Dalton Kellett - No. 4 K-LINE / AJ FOYT RACING car
Team: AJ Foyt Enterprises
Engine: Chevrolet
Qualifying speed: 228.916 mph 

It's his third year as an IndyCar regular. He struggles to find speed during races. I wouldn't be surprised to see him get lapped early. He crashed out of Indy in 2020 to finish 31st but improved to finish 23rd last year. And as I worked on this piece, Kellett crashed into the wall in practice the Monday following qualifying. He came out of it unscathed. 

Juan Pablo Montoya - No. 6 Arrow McLaren SP car
Team: Arrow McLaren SP 
Engine: Chevrolet 
Qualifying speed: 228.622 mph
Indy 500 wins: 2000, 2015

Another one of the most veteran race drivers in the field at 46 years old. He won the storied race as a rookie in 2000. Montoya dabbled in CART, NASCAR, sports cars and Formula One in his diverse racing portfolio. He's the only driver to win the CART championship (1999), Indy 500 (2000) and Rolex 24 at Daytona (2007) in his first attempts. He has 15 career wins in CART and IndyCar. 

Row 11

Christian Lundgaard - No. 30 PeopleReady car
Team: Rahal Letterman Lanigan Racing
Engine: Honda
Qualifying speed: 227.053 mph 

He's in his first full season in IndyCar this year, with one top-10 in five races so far. 
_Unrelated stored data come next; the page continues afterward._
-- ==== Sys2Proof/Machine/Exit.lean ====
section
/-! DEFINITION. EXIT, and the end of groups and blocks (09_control_sync_system.md R196; 11_views.md R250, R259; 19 R356; 15 R309,
R316). -/

namespace Sys2Proof.Machine

/-! ## What an end lets go on -/

/-- What waits for a block's groups is looked at again: barriers, the gang latch, FORK and CHOOSE. -/
def blockProgress (s : State) (bid : Nat) : State := chooseStep (forkStep (latchStep (tryBarriers s bid) bid) bid) bid

/-- The members of a block's cohort other than the block; its rivals are no members (R254). -/
def cohortOthers (s : State) (b : Block) : List Block :=
  s.fe.blocks.filter (fun x => x.lid == b.lid && x.cohort == b.cohort && x.index != b.index)

/-- A block leaves its cores for good: what it held is free, and with the cohort's last member the cohort's allocations (R94, R356).
The launch records it as done. -/
def leaveBlock (s : State) (b : Block) : State :=
  let s1 := dropGroups (killTags (releaseStorage s b.bid) b.bid) b.bid
  let s2 := s1.mapBlock b.bid (fun x => { x with st := .ended, shadow := none, view := 0, forkRec := none })
  let s3 := if (cohortOthers s2 b).all (fun x => x.st == .ended) then freeAllocs s2 (fun a => a.cohortOwned && a.owner == cohortKey b) else gcSegs s2
  s3.mapLaunch b.lid (fun l => { l with done := if l.done.contains b.index.toNat then l.done else l.done ++ [b.index.toNat] })

/-- A block whose every group has ended exits: its stage is released, and a cohort barrier may complete (R196, R316, R198). -/
def exitBlock (s : State) (b : Block) : State :=
  let s1 := leaveBlock s b
  let s2 := match s1.launch? b.lid with
    | some l => releaseStage s1 l b.index.toNat
    | none => s1
  ((cohortOthers s2 b).map (·.bid)).foldl (fun s x => tryBarrier s x 16) s2

/-- A block that has lost its groups and must finish its commit: what it held is free, and its outbox goes on (R259, R308, R355). -/
def leaveEnding (s : State) (b : Block) : State :=
  (dropGroups (killTags (releaseStorage s b.bid) b.bid) b.bid).mapBlock b.bid (fun x =>
    { x with st := .ending, shadow := none, evict := [], asked := none, struck := false })

/-- Such a block's commit, as far as it can go; then the block is at its end. -/
def endingStep (s : State) (b : Block) : State :=
  match advanceCommit s b b.view with
  | (s1, true) => exitBlock s1 b
  | (s1, false) => s1

/-! ## EXIT (R196) -/

/-- The group's end: it holds no live lane, and its registers are free. -/
def endGroup (s0 : State) (gid : Nat) : State :=
  let s := match s0.group? gid with | some g => leaveObjects s0 g | none => s0
  s.mapGroup gid (fun g =>
    { g with ended := true, exited := BitVec.allOnes 32, mode := false, pmode := false, splits := [], pending := [], v := [] })

/-- After lanes have exited: the group's end, the block's end, or what the exit lets go on. -/
def settleExit (s : State) (gid : Nat) : State :=
  match s.group? gid with
  | none => s
  | some g =>
    let s1 := if g.live == 0 then endGroup s gid else s
    match s1.block? g.bid with
    | none => s1
    | some b => if b.evict.isEmpty && (s1.groupsOf b.bid).all (fun x => !x.alive) then exitBlock s1 b else blockProgress s1 b.bid

/-- The exit of these lanes ends the block: no other group of it lives. -/
def lastExit (s : State) (g : Group) (p : Split) (whole : Bool) : Bool :=
  (whole || p.active == g.live) &&
    (match s.block? g.bid with
      | some b => b.evict.isEmpty && (s.groupsOf b.bid).all (fun x => x.gid == g.gid || !x.alive)
      | none => false)

/-- The lanes leave: the split's, or the whole group's from supervisor mode. -/
def leaveLanes (s : State) (g : Group) (p : Split) (whole : Bool) : State :=
  let s1 := issued s g
  settleExit (if whole then endGroup s1 g.gid else exitLanes s1 g.gid p.idx) g.gid

/-- Commit the view of a block whose last lanes exit, then go on (R259) (DEDUCED, log entry 35). -/
def exitCommit (s : State) (b : Block) (g : Group) (p : Split) (k : State → Result) : Result :=
  let go (s1 : State) : Result :=
    match advanceCommit s1 b b.view with
    | (s2, true) => k (s2.mapBlock b.bid (fun x => { x with view := 0 }))
    | (s2, false) => suspend s2
  if b.view = 0 then k s
  else
    match (s.view? b.view).bind (·.commit) with
    | some _ => go s
    | none =>
      match verifyView s b b.view with
      | (s1, .wait) => suspend s1
      | (s1, .bad x) =>
        let s2 := refuseCommit s1 b x
        again s2 g.gid p.idx (fun g p => trapHere s2 g p (.mk' 0x11 p.active (BitVec.ofNat 64 (64 * x.pa))))
      | (s1, .ready) => go ((commitStore s1 b b.view 0).mapBlock b.bid (fun x => { x with committed := s.modeOf b == 2 }))

/-- The exit itself, once its release is done. -/
def exitNow (s : State) (g : Group) (p : Split) (whole : Bool) : Result :=
  match s.block? g.bid with
  | none => .next (leaveLanes s g p whole)
  | some b =>
    if !lastExit s g p whole then .next (leaveLanes s g p whole)
    else if b.forkRec.isSome then .next (abortRival (issued s g) b)
    else if s.en.copies.any (fun c => c.bid == b.bid) then suspend s
    else exitCommit s b g p (fun s1 => .next (leaveLanes s1 g p whole))

/-- A release at DEV scope for every split of a group. -/
def releaseGroup (s : State) (g : Group) : State × FenceEnd :=
  (g.splits.map (·.idx)).foldl (fun r i => match r.2 with | .done => releaseAt r.1 g.gid i .dev | _ => r) (s, .done)

/-- An entry of the split still waits in the echo queue (R375). -/
def echoLeft (s : State) (g : Group) (p : Split) : Bool := s.fe.echo.any (fun e => e.gid == g.gid && e.sp == p.idx)

/-- EXIT (R196). -/
def execExit (_ : Bool) (s : State) : Result :=
  withIssuer s (fun g p =>
    if g.mode then
      if g.trapCause.toNat % 64 = 0x19 then illegalOperand s g p
      else if !g.pending.isEmpty || g.splits.any (echoLeft s g) then suspend s
      else afterFence (releaseGroup s g) g.gid p.idx (fun s1 g p => exitNow s1 g p true)
    else if p.outst != 0 || echoLeft s g p then suspend s
    else afterFence (releaseAt s g.gid p.idx .dev) g.gid p.idx (fun s1 g p => exitNow s1 g p false))

end Sys2Proof.Machine
end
Jack Harvey - No. 45 Hy-Vee car
Team: Rahal Letterman Lanigan Racing
Engine: Honda
Qualifying speed: 226.851 mph

He finished 18th in last year's Indy 500. He's one of five drivers who have won on both the oval and the road course at Indianapolis Motor Speedway in the Indy Lights series. He's still looking for his first victory in the top IndyCar series. 

Stefan Wilson - No. 25 DragonSpeed / Cusick Motorsports car 
Team: DragonSpeed / Cusick Motorsports
Engine: Chevrolet
Qualifying speed: No speed; did not run due to engine change/weather

Wilson carries on the racing history in the footsteps of his late brother Justin Wilson. Stefan's best finish was 15th in 2018; he was the leader on lap 195 but had to pit for fuel on lap 196 and surrender the lead. He crashed out in last year's racing, registering a 33rd/last-place finish. He'll make his fourth Indy 500 start this year.